With continued reference to fig. 11, V1 through V2 characterize the volume of each sub audio data, with the open circles on the line segments being the locations of minimum volume of the audio file and the filled circles on the line segments being the locations of maximum volume of the audio file. That is, the volume is represented by the distance from the circle to the center of the circle, the volume corresponding to each sub-audio data is in the range from V1 to V2, V2 is determined by the maximum volume of one category in the audio file, and V1 is set as the zero point according to the practical application. During practical application, the head end of the time axis is firstly displayed, a user can control the cylinder to rotate around the central rotating shaft of the cylinder, and different contents corresponding to different positions of the circumferential time axis are displayed around the time axis.

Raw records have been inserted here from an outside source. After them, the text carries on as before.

-- ==== Sys2Proof/Machine/Time.lean ====
section
/-! DEFINITION. Milepost time and the timetable (chapter 2): the local edge, the count's adoption, seed, step and hold,
the entries that fall due and their order (R32), and the time commands. Losing MPCLK stands with the fabric, which it
withdraws from. -/

namespace Sys2Proof.Machine

open Sys2Proof

/-! ### The timetable -/

/-- A class's rank (Table 2.2). -/
def TtClass.rank : TtClass → Nat
  | .rollCall => 1 | .failover => 2 | .fence => 3 | .stageEnd => 4 | .scrub => 5 | .stageStart => 6 | .cellarSlot => 7
  | .collective => 8 | .ticketExpiry => 9 | .digestSweep => 10

/-- Classes the keeper dispatches (Table 2.2). -/
def keeperClass (c : TtClass) : Bool := decide (c = .failover ∨ c = .ticketExpiry ∨ c = .digestSweep)

/-- Cross-module classes (Table 2.2). -/
def crossClass (c : TtClass) : Bool := decide (c = .rollCall ∨ c = .failover ∨ c = .collective)

/-- The order of entries of one milepost (R32): rank, then wing with no wing first; sorting keeps the order in which
they were set. -/
def entryBefore (a b : TtEntry) : Bool :=
  if a.cls.rank ≠ b.cls.rank then decide (a.cls.rank < b.cls.rank)
  else match a.wing, b.wing with
    | none, some _ => true
    | some v, some w => decide (v < w)
    | _, none => false

/-- Whether cross-module classes act (R26): not while ADRIFT, nor in a RELOCK that came from ADRIFT. -/
def crossActs (s : State) : Bool :=
  match s.clock.st with
  | .unset => false
  | .adrift => false
  | .relock => !s.clock.fromAdrift
  | _ => true

/-- Whether a class acts in the present time state (Table 2.1, R30). -/
def classActs (s : State) (c : TtClass) : Bool :=
  decide (c = .fence) || (decide (s.clock.st ≠ .unset) && (!crossClass c || crossActs s))

/-- Whether a wing's fence holds an entry (R443). -/
def fenceHolds (s : State) (e : TtEntry) : Bool :=
  decide (e.cls ≠ .fence ∧ e.cls ≠ .scrub) && (match e.wing with | some w => (s.wing w).fenced | none => false)

/-- Tickets of a wing that may still complete (R255, R257). -/
def openTickets (s : State) (w : Nat) : List (Nat × Ticket) :=
  s.tickets.filter (fun p => p.2.live && decide (p.2.wing = w ∧ (p.2.st = .open_ ∨ p.2.st = .parked)))

/-- Whether a milepost is a boundary of a wing (R247). -/
def atBoundary (x : Wing) (m : Nat) : Bool :=
  x.live && decide (x.stage ≠ 0) && (if x.boundary = 0 then decide (m % x.stage = 0) else decide (m = x.boundary))

/-- Entries that recur by the keeper's own schedules and fall on a milepost. Before READY and in minimal mode none does: no stage
starts and no roll-call entry is sent (R265, R467). -/
def recurring (s : State) (m : Nat) : List TtEntry :=
  if !s.power.ready then []
  else
  let e (c : TtClass) (w : Option Nat) : TtEntry := { mp := m, cls := c, wing := w, arg := 0, late := false }
  let ws := s.liveWings
  (if m % s.led.fab.interval = 0 then [e .rollCall none] else [])
    ++ (ws.filter (fun w => atBoundary (s.wing w) m)).flatMap (fun w =>
          [e .stageEnd (some w), e .stageStart (some w)] ++ (if (s.wing w).mustScrub then [e .scrub (some w)] else []))
    ++ (if m % 1024 = 0 then [e .cellarSlot none] else [])
    ++ (ws.filter (fun w => (openTickets s w).any (fun p => decide (p.2.deadline ≤ m)))).map (fun w => e .ticketExpiry (some w))
    ++ (if s.cellar.nextVisit ≤ m ∧ !(s.tt.due.any (fun e => decide (e.cls = TtClass.digestSweep))) then [e .digestSweep none] else [])

/-- Whether a set entry acts at a milepost. -/
def actsAt (s : State) (m : Nat) (e : TtEntry) : Bool := decide (e.mp ≤ m) && classActs s e.cls && !fenceHolds s e

/-- The entries that act at a milepost, in the order of R32. -/
def dueAt (s : State) (m : Nat) : List TtEntry :=
  sortBy entryBefore (s.tt.entries.filter (actsAt s m)
    ++ (recurring s m).filter (fun e => classActs s e.cls && !fenceHolds s e))

/-- One milepost's entries brought to act (R29, R32). -/
def fireMilepost (s : State) (m : Nat) : State :=
  { s with tt := { s.tt with entries := s.tt.entries.filter (fun e => !actsAt s m e), due := s.tt.due ++ dueAt s m } }

/-- Keeper-dispatched entries left from before the edge are late: each counts once (R31). -/
def markLate (s : State) : State :=
  let late := s.tt.due.filter (fun e => keeperClass e.cls && !e.late)
  { s with tt := { s.tt with late := s.tt.late + late.length
                             due := s.tt.due.map (fun e => if keeperClass e.cls then { e with late := true } else e) } }

/-- Entries in use toward R30: those set, and one for each recurring entry (R224, R247, R257, R34, R225). -/
def entriesInUse (s : State) : Nat :=
  s.tt.entries.length +
    (if s.clock.st = .unset then 0
     else 3 + s.liveWings.length + (s.liveWings.filter (fun w => decide (openTickets s w ≠ []))).length)

/-- Why an entry cannot be set (R30), for an entry other than FENCE. -/
def entryRefused (s : State) (stamp mp : Nat) : Option Status :=
  if s.clock.st = .unset then some .timeUnset
  else if mp < stamp + 2 then some .tooLate
  else if 4096 ≤ entriesInUse s then some .timetableFull
  else none

/-- The state with an entry set. -/
def setEntry (s : State) (e : TtEntry) : State := { s with tt := { s.tt with entries := s.tt.entries ++ [e] } }

/-- A due entry taken to act, if it is that entry's turn: every entry before it is late, or waits for a keeper that does
not run (R31, R32). -/
def takeDue (s : State) (c : TtClass) (w : Option Nat) (arg : Nat) : Option State :=
  match s.tt.due.find? (fun e => decide (e.cls = c ∧ e.wing = w ∧ e.arg = arg)) with
  | none => none
  | some e =>
    let before := s.tt.due.takeWhile (fun x => decide (x ≠ e))
    if before.all (fun x => x.late || (keeperClass x.cls && !s.keeper.up)) && (!keeperClass c || s.keeper.up) then
      some { s with tt := { s.tt with due := s.tt.due.erase e } }
    else none

/-! ### Status pages (R386) -/

/-- A function's status register (Table 14.15), less BME's neighbours that are reserved. -/
def fnStatus (s : State) (i : Nat) : Nat :=
  let f := s.fn i
  (match f.st with | .absent => 0 | .disabled => 0 | .enabled => 1 | .resetting => 2)
    + (if f.stopped then 4 else 0) + (if s.power.minimal then 8 else 0) + (if f.window then 16 else 0)
    + (if f.cfgBad then 32 else 0) + (if f.bme then 64 else 0)
    + 2 ^ 16 * ((List.range 16).filter (fun n => decide ((tget s.led.sessions (i * 16 + n)).st ≠ .closed))).length

/-- The fields of a function's status page from offset 0x018 (Table 14.17). -/
def fnFields (s : State) (i : Nat) : List Nat :=
  let f := s.fn i
  let c := f.counters
  let bound := (s.led.binds.filter (fun p => decide (p.2 = some i))).map (·.1)
  [f.gen, fnStatus s i, f.cmdProd, f.cmdHead, f.replyTail, f.replyHead, f.noticeTail, f.noticeHead
  , fnStatus s i / 2 ^ 16, if f.stopped then 1 else 0, f.noticeSeq + 1, f.stale, c.corrected, c.uncorrectable
  , c.headerFailures, c.malformed, c.internalCorrected, c.internalUncorrectable, c.doorbellFaults, bound.length, listMask bound]

/-- The 16 counted values of a stall record (Table 8.7), in table order. -/
def stallList (x : Stall) : List Nat :=
  (List.range 5).flatMap (fun i => [tget x.time i, tget x.events i])
    ++ [x.fetched, x.refetched, x.reloadsLoft, x.reloadsHost, x.reloadBytes, x.ahead, x.aheadLow]

/-- The fields of a wing's status page from offset 0x018 (Table 14.18). A page of no wing holds gen 0, status 0xFF and 0
elsewhere; in minimal mode it reads 0 (R370). -/
def wingFields (s : State) (w : Nat) : List Nat :=
  let x := s.wing w
  if s.power.minimal then []
  else if !x.live then [0, 0xFF]
  else
    let ctxs := x.contexts.filter (fun p => p.2.live)
    [x.gen, wingStatus s w, if x.sealed then 1 else 0, x.base, (ctxs.filter (fun p => p.2.resident)).length
    , if x.sealed then x.party else 0xFFFF, ctxs.length, popCount 128 x.tiles, popCount 512 x.pcs, x.window.slots
    , x.running.getD 0xFFFFFFFF] ++ stallList x.stall
    ++ [x.counters.denied, x.counters.bounds, x.counters.late, x.counters.swapsOut, x.counters.swapsIn, x.counters.swapBytes
       , x.stageStart]

/-- A page rewritten where its fields have changed: the sequence goes odd and even again (R386). -/
def rewritePage (s : State) (p : Page) (fields : List Nat) : Page :=
  if p.fields = fields then p
  else { seq := p.seq + 2, milepost := s.clock.count, version := s.led.version, fields := fields }

/-- Every status page whose fields changed, rewritten (R386). -/
def rewritePages (s : State) : State :=
  { s with
    fns := s.fns.foldl (fun t p => tputD Fn.blank t p.1 { p.2 with page := rewritePage s p.2.page (fnFields s p.1) }) s.fns
    wingPages := (List.range 16).foldl (fun t w => tput t w (rewritePage s (tget t w) (wingFields s w))) s.wingPages }

/-- Vectors raised again for packets that completed after they were last raised (R316). -/
def reraise (s : State) : State :=
  { s with fns := s.fns.foldl (fun t p =>
      tputD Fn.blank t p.1 { p.2 with raised := p.2.again, again := 0 }) s.fns }

/-! ### Stall time (R199 to R201) -/

/-- How a milepost's time is shared among causes of stall: for each cause its ns and the stalls that began under it. The
model holds no waits within a milepost, so the shares are free values (log entry 59): together at most 1,004 ns, the
longest a milepost lasts while it is disciplined (R15), and at most one beginning a cycle of the 2.4 GHz clock. -/
def stallShares : Nat → Nat → Nat → List (Nat × Nat)
  | 0, _, _ => []
  | k + 1, n, left =>
    let ns := Config.freeNat n % (left + 1)
    (ns, Config.freeNat (n + 1) % 2410) :: stallShares k (n + 2) (left - ns)

/-- Counted values that each gain an amount, by number. -/
def gained (t : Tbl Nat) (l : List Nat) : Tbl Nat :=
  (l.zip (List.range l.length)).foldl (fun u p => tmod u p.2 (fun v => (v + p.1) % 2 ^ 64)) t

/-- A milepost's stalls of a wing, which has some only while a stage of it runs with an admitted pass (R199, R201). -/
def stallWing (s : State) (w : Nat) : State :=
  let x := s.wing w
  match x.running.bind (fun c => (tget x.contexts c).pass) with
  | none => s
  | some _ =>
    let l := stallShares 5 s.free 1004
    let s := s.modWing w (fun x => { x with stall := { x.stall with
      time := gained x.stall.time (l.map (·.1)), events := gained x.stall.events (l.map (·.2)) } })
    { s with free := s.free + 10 }

/-- Every wing's stalls of a milepost. -/
def countStalls (s : State) : State := s.liveWings.foldl stallWing s

/-! ### The local edge -/

/-- The phase offset one milepost later: the local edge moves toward the nearest MPCLK edge by at most 4 ns while the
module is LOCKED or in RELOCK (R15, R28). -/
def disciplined (c : Clock) : Int :=
  if c.qualified ∧ (c.st = .locked ∨ c.st = .relock) then
    if c.offset > 4 then c.offset - 4 else if c.offset < -4 then c.offset + 4 else 0
  else c.offset

/-- LOCKED entered (R20, R21, R28): TIME_HOLDOVER is clear and TIME_LOCKED is sent. -/
def enterLocked (s : State) : State :=
  notify (s.modClock (fun c =>
    { c with st := .locked, holdoverFlag := false, everLocked := true, lastGood := c.count, slewed := false
             holdFor := 0, lockNext := false, seed := none, fromAdrift := false })) .timeLocked {} []

/-- The stamp of R20: the one most peers report, the larger of two reported equally. -/
def adoptedStamp (l : List Heard) : Option Nat :=
  (l.foldl (fun (best : Option (Nat × Nat)) h =>
    let n := (l.filter (fun g => decide (g.stamp = h.stamp))).length
    match best with
    | none => some (n, h.stamp)
    | some (m, st) => if m < n ∨ (m = n ∧ st < h.stamp) then some (n, h.stamp) else some (m, st)) none).map (·.2)

/-- A milepost moved with a count that is replaced in UNSET. -/
def shifted (d : Int) (m : Nat) : Nat := ((m : Int) + d).toNat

It should be noted that the first audio data includes at least one sub-audio data, and one sub-audio data is a sector graph, so the first audio data may be displayed in a graph manner by using a cylinder graph, but sectors of each sub-audio data may have differences, and the volumes, timbres, or tones of the sectors are different, so the surface of the actually obtained cylinder graph is in an uneven form, where the form may refer to the case shown in fig. 9, and details of the embodiment of the present application are not repeated herein.

Optionally, the content shown in fig. 10 can also be presented by a linear time axis and a cubic graph, and the presentation schematic diagram is shown in fig. 12. As can be seen from the figure, the volume of each sub audio data is different, and the irregularity in the volume axis direction is different, and at the same time, the sub audio data included in the first audio data is clearly shown by being superimposed according to the audio type.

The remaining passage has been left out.